**How to complete this task**
All that is wanted is an exact copy of the lines below, starting at the one that contains "x))).setV VF f" and running to the end.

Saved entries
-- -- --

-- ==== Sys2Proof/Machine/Flags.lean ====
section
/-! DEFINITION. Every flag value the spec gives VF (spec/10_state.md R43) and the order in which a
result and a flag are written (spec/42_alu.md R201). -/

namespace Sys2Proof.Machine

/-- A flag as the byte VF receives. -/
def flagByte (b : Bool) : Byte := if b then 1 else 0

/-- Carry of 8xy4: 1 if the 9-bit sum exceeds 255 (R43, R208). -/
def carryFlag (a b : Byte) : Byte := flagByte (decide (a.toNat + b.toNat > 255))

/-- No-borrow of a - b: 1 if a is strictly greater than b (R43, R209, R211). -/
def noBorrowFlag (a b : Byte) : Byte := flagByte (decide (a.toNat > b.toNat))

/-- The bit that a right shift by one moves out, bit 0 (R43, R210). -/
def shrOut (a : Byte) : Byte := a &&& 1

/-- The bit that a left shift by one moves out, bit 7 (R43, R212). -/
def shlOut (a : Byte) : Byte := a >>> 7

/-- `WriteResultAndFlag(x, r, f, order)` (R201). -/
def State.writeResultAndFlag (s : State) (x : RegIdx) (r f : Byte) : VfWriteOrder → State
  | .flagLast => (s.setV x r).setV VF f
  | .sequential => (s.setV VF f).setV x r
  | .resultLast => (s.setV VF f).setV x r

/-- `ShiftWrite(x, g, f, order)` (R201): under `sequential` the shift reads V[x] after the flag has
been written, else it reads the operand as it was before the handler. -/
def State.shiftWrite (s : State) (x : RegIdx) (g : Byte → Byte) (f : Byte) : VfWriteOrder → State
  | .flagLast => (s.setV x (g (s.v x))).setV VF f
  | .resultLast => (s.setV VF f).setV x (g (s.v x))
  | .sequential => (s.setV VF f).setV x (g ((s.setV VF f).v x))

end Sys2Proof.Machine
end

-- -- --

**Result**
  | .flagLast => (s.setV x (g (s.v x))).setV VF f
  | .resultLast => (s.setV VF f).setV x (g (s.v x))
  | .sequential => (s.setV VF f).setV x (g ((s.setV VF f).v x))

end Sys2Proof.Machine
end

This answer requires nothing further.